The three-phase loop portions 10, 11, and 12 have substantially the same shape and substantially the same dimensions, and the loop portions 10 and 12 are arranged so that the directions of the widths w ₁₀ and w ₁₂ are aligned. , 12 in the direction of the thickness t _{11 in} the direction of the widths w ₁₀ , w ₁₂ .

Since the core 6 has the loop portions 10, 11, and 12 arranged so that the width (w ₁₀ , w ₁₁ , w ₁₂ ) directions extend in different directions from the coupling portion 13, each of the loop portions 10. , 11, 12 are adjacent to the coupling portion 13, and the window portions 7, 8, 9 are adjacent to each other. In other words, each side of the three rectangular frame parts constituting each of the loop parts 10, 11, 12 is coupled by the coupling part 13.

  4 and 5 are a plan view and a perspective view, respectively, of the reactor of the present embodiment. The reactor 100 is configured using the core 6 shown in FIGS. Therefore, the core 6 shown in FIG. 4 corresponds to the core 6 shown in FIG.

  Reactor 100 includes a core 6, a three-phase conductor wound around a loop portion of core 6, that is, a U-phase conductor 14, a V-phase conductor 15, and a W-phase conductor 16, and a grounding conductor wound around a coupling portion of core 6. And a ground line 17.

  As shown in FIGS. 4 and 5, the U-phase conductor 14 is wound through the window portion 7 in the loop portion 10. Terminals U1 and U2 of U-phase conducting wire 14 are respectively connected to a U-phase output terminal of inverter device 1 and a U-phase terminal of a winding of three-phase AC motor 5 (see FIG. 1). V-phase conductor 15 is wound through window portion 8 in loop portion 11. Terminals V1 and V2 of the V-phase conductor 15 are respectively connected to the V-phase output terminal of the inverter device 1 and the V-phase terminal of the winding of the three-phase AC motor 5 (see FIG. 1). W-phase conducting wire 16 is wound through window portion 9 in loop portion 11. Terminals W1 and W2 of W-phase conducting wire 16 are respectively connected to a W-phase output terminal of inverter device 1 and a W-phase terminal of a winding of three-phase AC motor 5 (see FIG. 1).

  In the present embodiment, each of the conducting wires 14, 15, 16 is wound around a portion of each loop portion 10, 11, 12 that faces the coupling portion 13. The number of windings of each of the conductive wires 14, 15, 16 is appropriately set according to the desired performance of the reactor.

  As shown in FIG. 5, the ground wire 17 is wound through all of the adjacent windows 7, 8, 9 in the coupling portion 13 of each loop 10, 11, 12. Terminals E1 and E2 of the ground wire 17 are connected to the ground potential part of the inverter device 1 and the ground potential part of the three-phase AC motor 5, respectively (see FIG. 1).
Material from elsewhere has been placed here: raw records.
-- ==== Sys2Proof/Machine/GroupingCommands.lean ====
section
/-! DEFINITION. The commands of the grouping engine: WINDOW_CLOSE and GROUP_LOCKOUT_END (R65, R66). -/

namespace Sys2Proof.Machine

/-- WINDOW_CLOSE (R65). -/
def execWindowClose (s : State) : Answer :=
  .next (s.whileReleased fun s => s.withGrouping (s.grouping.windowClose s.clock))

/-- GROUP_LOCKOUT_END (R66). -/
def execGroupLockoutEnd (s : State) : Answer :=
  .next (s.whileReleased fun s => s.withGrouping (s.grouping.lockoutEnd s.clock))

end Sys2Proof.Machine
end

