-- ==== Sys2Proof/Machine/Step.lean ====
section
/-! DEFINITION. One step of the block: the command at the front of the queue. -/

namespace Sys2Proof.Machine

/-- One step: the command at the front of the queue runs on the state with the queue's rest. On an empty queue the block
idles (DESIGN CHOICE, log entry 2): every tick of the test clock comes with a FRAME, and nothing happens between commands. -/
def step (s : State) : Host.Outcome State Fault Refusal :=
  match s.pending with
  | [] => .next s
  | c :: rest => exec c (s.withPending rest)

/-- The command that a word spells, put at the front of the queue; the state unchanged where the word spells none. -/
def State.withFetchWord (s : State) (nbits w : Nat) : State :=
  match decodeTableWord nbits w with
  | none => s
  | some c => s.withPending (c :: s.pending)

end Sys2Proof.Machine
end

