-- ==== Sys2Proof/Certificates/Slice0/Obligations.lean ====
section
/-! DEFINITION. The statements for the provers, and the few words they share: when a port executes a request, the state in
which it is answered, and the frame that a FRAME completes. Where a statement rests on a choice of the model, its docstring
names the log entry. -/

open Sys2Proof Sys2Proof.Machine

namespace Sys2Proof.Machine.Claims

/-- `n` bytes of a value, least significant byte first (R187). -/
def lsbFirst (n x : Nat) : List Byte := (List.range n).map fun i => BitVec.ofNat 8 (x / 256 ^ i)

/-- Port `p` is ready to execute the request `r` with `rest` behind it (R176, R177): the part is out of reset, `r` stands at
the head of the queue, no wait is outstanding and the response queue has room. -/
structure Ready (s : State) (p : Port) (r : Request) (rest : List Request) : Prop where
  released : s.resetHeld = false
  queue : (s.port p).requests = r :: rest
  room : (s.port p).responses.length < 4
  noWait : (s.port p).wait = none

/-- Port `p` is ready to execute the request `r` of code `code`, whose length is not one that LENGTH answers (R174). -/
structure Executes (s : State) (p : Port) (code : Nat) (r : Request) (rest : List Request) : Prop
    extends Ready s p r rest where
  code : r.code = BitVec.ofNat 8 code
  length : r.declared ≤ 1020

/-- The state with the request answered (R176): the response echoes tag and code and stands at the tail of the response
queue, and the request is gone from the request queue. -/
def answered (t : State) (p : Port) (r : Request) (rest : List Request) (x : Result) (payload : List Byte) : State :=
  t.withPort p
    { t.port p with requests := rest, responses := (t.port p).responses ++ [⟨r.tag, r.code, x, payload⟩] }

/-- The words of the frame that a FRAME completes: the first eighteen of its assertion of SFSY (R1; that the command carries
them as one list is log entry 4). -/
def frameOf (ws : List Word16) : List Word16 := ws.take 18

/-- The state that a command answers. Every command answers one (EveryCommandCompletes). -/
def ran (c : Instr) (s : State) : State :=
  match exec c s with
  | .next t => t
  | .fault _ | .refused _ => s

/-- A good frame: eighteen words that sum to 0 modulo 65,536 (R2). -/
def goodFrame (f : List Word16) : Prop := f.length = 18 ∧ (f.map BitVec.toNat).sum % 65536 = 0

/-- The frame number: the low 8 bits of word 0. -/
def numberOf (f : List Word16) : BitVec 8 := (f.getD 0 0).setWidth 8

/-- The ticks that a good frame of number `n` covers (R3, R4, R5). -/
def ticksCovered (seq : Option FrameSeq) (n : BitVec 8) : Nat :=
  match seq with
  | none => 1
  | some q => if n = q.expected then 1 else (n - q.expected).toNat + 1

/-- The magnitude of a sample (R8). -/
def magnitudeOf (w : Word16) : Nat := if w.toInt = -32768 then 32767 else w.toInt.natAbs

/-- The items of a received frame for a channel (R8, R9). -/
def sampleOf (f : List Word16) (gap : Bool) (c : ChanId) : Sample :=
  let w := f.getD (c.val + 1) 0
  ⟨magnitudeOf w, decide (w.toInt = 32767 ∨ w.toInt = -32768), gap⟩

/-- A MARK record (section 11.1): the clock in words 2 and 3, the kind and the two parts of the detail in words 4 and 5. -/
def mark (clock : Tick) (kind first second : Nat) : Offer where
  kind := .mark
  flags := 0
  body :=
    [ BitVec.ofNat 32 clock.toNat
    , BitVec.ofNat 32 (clock.toNat / 2 ^ 32)
    , BitVec.ofNat 32 (kind + 256 * first)
    , BitVec.ofNat 32 second ]

/-- The numbers of the thirteen notice sources (section 10.5). -/
def sourceNumber : Source → Nat
  | .autoHold => 1
  | .rupture => 2
  | .runState => 3
  | .tallyMode => 4
  | .channelFault => 5
  | .frameGap => 6
  | .clockWrap => 7
  | .setupChanged => 8
  | .lockChanged => 9
  | .resumption => 10
  | .loadStale => 11
  | .lineDown => 12
  | .ruptureEvidence => 13

/-- The codes of the rupture sources (R185). -/
def ruptureCode : RuptureSource → Nat
  | .group => 1
  | .groupLoad => 2
  | .portA => 3
  | .portB => 4

/-- The codes of the results (section 11.2). -/
def resultCode : Result → Nat
  | .ok => 0
  | .adjusted => 1
  | .unknown => 2
  | .length => 3
  | .state => 4
  | .stale => 5
  | .locked => 6
  | .range => 7
  | .timeout => 8
  | .cleared => 9
  | .detached => 10
  | .empty => 11

/-- The codes of the sections (R150). -/
def sectCode : Sect → Nat
  | .ch => 1
  | .gr => 2
  | .ac => 3
  | .ru => 4
  | .pt => 5
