/-! ### withPending -/

@[simp] theorem State.withPending_resetHeld (x : List Instr) : (s.withPending x).resetHeld = s.resetHeld := rfl
@[simp] theorem State.withPending_intake (x : List Instr) : (s.withPending x).intake = s.intake := rfl
@[simp] theorem State.withPending_channels (x : List Instr) : (s.withPending x).channels = s.channels := rfl
@[simp] theorem State.withPending_grouping (x : List Instr) : (s.withPending x).grouping = s.grouping := rfl
@[simp] theorem State.withPending_journal (x : List Instr) : (s.withPending x).journal = s.journal := rfl
@[simp] theorem State.withPending_rollup (x : List Instr) : (s.withPending x).rollup = s.rollup := rfl
@[simp] theorem State.withPending_run (x : List Instr) : (s.withPending x).run = s.run := rfl
@[simp] theorem State.withPending_setup (x : List Instr) : (s.withPending x).setup = s.setup := rfl
@[simp] theorem State.withPending_status (x : List Instr) : (s.withPending x).status = s.status := rfl
@[simp] theorem State.withPending_portA (x : List Instr) : (s.withPending x).portA = s.portA := rfl
@[simp] theorem State.withPending_portB (x : List Instr) : (s.withPending x).portB = s.portB := rfl
@[simp] theorem State.withPending_pending (x : List Instr) : (s.withPending x).pending = x := rfl
@[simp] theorem State.withPending_port (x : List Instr) (p : Port) : (s.withPending x).port p = s.port p := by cases p <;> rfl
@[simp] theorem State.withPending_chan (x : List Instr) (c : ChanId) : (s.withPending x).chan c = s.chan c := rfl
@[simp] theorem State.withPending_clock (x : List Instr) : (s.withPending x).clock = s.clock := rfl
@[simp] theorem State.withPending_runActive (x : List Instr) : (s.withPending x).runActive = s.runActive := rfl

/-! ### withPort and updPort -/

@[simp] theorem State.withPort_resetHeld (p : Port) (q : PortState) : (s.withPort p q).resetHeld = s.resetHeld := by cases p <;> rfl
@[simp] theorem State.updPort_resetHeld (p : Port) (f : PortState → PortState) : (s.updPort p f).resetHeld = s.resetHeld := by cases p <;> rfl
@[simp] theorem State.withPort_intake (p : Port) (q : PortState) : (s.withPort p q).intake = s.intake := by cases p <;> rfl
@[simp] theorem State.updPort_intake (p : Port) (f : PortState → PortState) : (s.updPort p f).intake = s.intake := by cases p <;> rfl
@[simp] theorem State.withPort_channels (p : Port) (q : PortState) : (s.withPort p q).channels = s.channels := by cases p <;> rfl
@[simp] theorem State.updPort_channels (p : Port) (f : PortState → PortState) : (s.updPort p f).channels = s.channels := by cases p <;> rfl
@[simp] theorem State.withPort_grouping (p : Port) (q : PortState) : (s.withPort p q).grouping = s.grouping := by cases p <;> rfl
@[simp] theorem State.updPort_grouping (p : Port) (f : PortState → PortState) : (s.updPort p f).grouping = s.grouping := by cases p <;> rfl
@[simp] theorem State.withPort_journal (p : Port) (q : PortState) : (s.withPort p q).journal = s.journal := by cases p <;> rfl
@[simp] theorem State.updPort_journal (p : Port) (f : PortState → PortState) : (s.updPort p f).journal = s.journal := by cases p <;> rfl
@[simp] theorem State.withPort_rollup (p : Port) (q : PortState) : (s.withPort p q).rollup = s.rollup := by cases p <;> rfl
@[simp] theorem State.updPort_rollup (p : Port) (f : PortState → PortState) : (s.updPort p f).rollup = s.rollup := by cases p <;> rfl
@[simp] theorem State.withPort_run (p : Port) (q : PortState) : (s.withPort p q).run = s.run := by cases p <;> rfl
@[simp] theorem State.updPort_run (p : Port) (f : PortState → PortState) : (s.updPort p f).run = s.run := by cases p <;> rfl
@[simp] theorem State.withPort_setup (p : Port) (q : PortState) : (s.withPort p q).setup = s.setup := by cases p <;> rfl
@[simp] theorem State.updPort_setup (p : Port) (f : PortState → PortState) : (s.updPort p f).setup = s.setup := by cases p <;> rfl
@[simp] theorem State.withPort_status (p : Port) (q : PortState) : (s.withPort p q).status = s.status := by cases p <;> rfl
@[simp] theorem State.updPort_status (p : Port) (f : PortState → PortState) : (s.updPort p f).status = s.status := by cases p <;> rfl
@[simp] theorem State.withPort_pending (p : Port) (q : PortState) : (s.withPort p q).pending = s.pending := by cases p <;> rfl
@[simp] theorem State.updPort_pending (p : Port) (f : PortState → PortState) : (s.updPort p f).pending = s.pending := by cases p <;> rfl
@[simp] theorem State.withPort_chan (p : Port) (q : PortState) (c : ChanId) : (s.withPort p q).chan c = s.chan c := by cases p <;> rfl
@[simp] theorem State.withPort_clock (p : Port) (q : PortState) : (s.withPort p q).clock = s.clock := by cases p <;> rfl
@[simp] theorem State.withPort_runActive (p : Port) (q : PortState) : (s.withPort p q).runActive = s.runActive := by cases p <;> rfl
@[simp] theorem State.updPort_chan (p : Port) (q : PortState → PortState) (c : ChanId) : (s.updPort p q).chan c = s.chan c := by cases p <;> rfl
@[simp] theorem State.updPort_clock (p : Port) (q : PortState → PortState) : (s.updPort p q).clock = s.clock := by cases p <;> rfl
@[simp] theorem State.updPort_runActive (p : Port) (q : PortState → PortState) : (s.updPort p q).runActive = s.runActive := by cases p <;> rfl

@[simp] theorem State.port_a : s.port .a = s.portA := rfl
@[simp] theorem State.port_b : s.port .b = s.portB := rfl
@[simp] theorem State.withPort_port (p : Port) (q : PortState) : (s.withPort p q).port p = q := by cases p <;> rfl
@[simp] theorem State.withPort_port_other (p : Port) (q : PortState) : (s.withPort p q).port (other p) = s.port (other p) := by
  cases p <;> rfl
@[simp] theorem State.updPort_port (p : Port) (f : PortState → PortState) : (s.updPort p f).port p = f (s.port p) := by
  cases p <;> rfl
@[simp] theorem State.updPort_port_other (p : Port) (f : PortState → PortState) :
    (s.updPort p f).port (other p) = s.port (other p) := by
  cases p <;> rfl

/-- A port is unchanged by an update of another port. -/
theorem State.updPort_port_ne {p r : Port} (f : PortState → PortState) (h : r ≠ p) : (s.updPort p f).port r = s.port r := by
  cases p <;> cases r <;> first | rfl | exact absurd rfl h

/-- A property of every port is kept by an update of one port that keeps it there. -/
theorem State.updPort_all {P : PortState → Prop} (p : Port) (f : PortState → PortState) (h : ∀ r, P (s.port r))
    (hf : P (s.port p) → P (f (s.port p))) (r : Port) : P ((s.updPort p f).port r) := by
  by_cases e : r = p
  · subst e; simpa using hf (h r)
  · rw [s.updPort_port_ne f e]; exact h r

@[simp] theorem State.withChan_chan (c : ChanId) (x : Channel) : (s.withChan c x).chan c = x := by
  simp [State.withChan, State.chan]

/-- A channel is unchanged by an update of another channel. -/
theorem State.withChan_chan_ne {c d : ChanId} (x : Channel) (h : d ≠ c) : (s.withChan c x).chan d = s.chan d := by
  have : c.val ≠ d.val := fun e => h (Fin.ext e.symm)
  simp [State.withChan, State.chan, this]

@[simp] theorem State.withChan_resetHeld (c : ChanId) (x : Channel) : (s.withChan c x).resetHeld = s.resetHeld := rfl
@[simp] theorem State.withChan_intake (c : ChanId) (x : Channel) : (s.withChan c x).intake = s.intake := rfl
@[simp] theorem State.withChan_grouping (c : ChanId) (x : Channel) : (s.withChan c x).grouping = s.grouping := rfl
@[simp] theorem State.withChan_journal (c : ChanId) (x : Channel) : (s.withChan c x).journal = s.journal := rfl
@[simp] theorem State.withChan_rollup (c : ChanId) (x : Channel) : (s.withChan c x).rollup = s.rollup := rfl
@[simp] theorem State.withChan_run (c : ChanId) (x : Channel) : (s.withChan c x).run = s.run := rfl
@[simp] theorem State.withChan_setup (c : ChanId) (x : Channel) : (s.withChan c x).setup = s.setup := rfl
@[simp] theorem State.withChan_status (c : ChanId) (x : Channel) : (s.withChan c x).status = s.status := rfl
@[simp] theorem State.withChan_portA (c : ChanId) (x : Channel) : (s.withChan c x).portA = s.portA := rfl
@[simp] theorem State.withChan_portB (c : ChanId) (x : Channel) : (s.withChan c x).portB = s.portB := rfl
@[simp] theorem State.withChan_pending (c : ChanId) (x : Channel) : (s.withChan c x).pending = s.pending := rfl
@[simp] theorem State.withChan_port (c : ChanId) (x : Channel) (p : Port) : (s.withChan c x).port p = s.port p := by cases p <;> rfl
@[simp] theorem State.withChan_clock (c : ChanId) (x : Channel) : (s.withChan c x).clock = s.clock := rfl
@[simp] theorem State.withChan_runActive (c : ChanId) (x : Channel) : (s.withChan c x).runActive = s.runActive := rfl

end Updates

/-! ### One value for each channel -/

@[simp] theorem perChannel_get {α : Type} (f : ChanId → α) (c : ChanId) : (perChannel f)[c] = f c := by
  fin_cases c <;> rfl

theorem mem_allChannels (c : ChanId) : c ∈ allChannels := by
  fin_cases c <;> decide

end Sys2Proof.Machine
end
  Reactor 100 has normal mode reactor function 2 shown in FIG. 1 by the winding of U-phase conducting wire 14, the winding of V-phase conducting wire 15, and the winding of W-phase conducting wire 16 as described above. Moreover, the reactor 100 has the common mode reactor function 3 shown in FIG. 1 by these windings and the loop portions 10, 11, and 12 that are magnetically coupled by the coupling portion 13. Further, the reactor 100 has the function 4 of the ground wire reactor shown in FIG. 1 by the winding of the ground wire 17 and the coupling portion 13.

  As described above, in the reactor 100 according to the present embodiment, the inductance of each phase can be easily equalized by providing the loop portion serving as a magnetic path for each AC phase in the integrated core.

  FIG. 6 shows the magnetic path of each phase when a gap is provided in the loop portion of the core of the above embodiment. In FIG. 6, the front views of the loop portions are shown side by side so that the magnetic paths can be easily compared, and only one turn of the conductive wire is shown. In addition, “x” and “•” added to the conductor indicate the direction of current. Moreover, a dotted line shows a magnetic path and the arrow attached to a dotted line shows the direction of magnetic flux.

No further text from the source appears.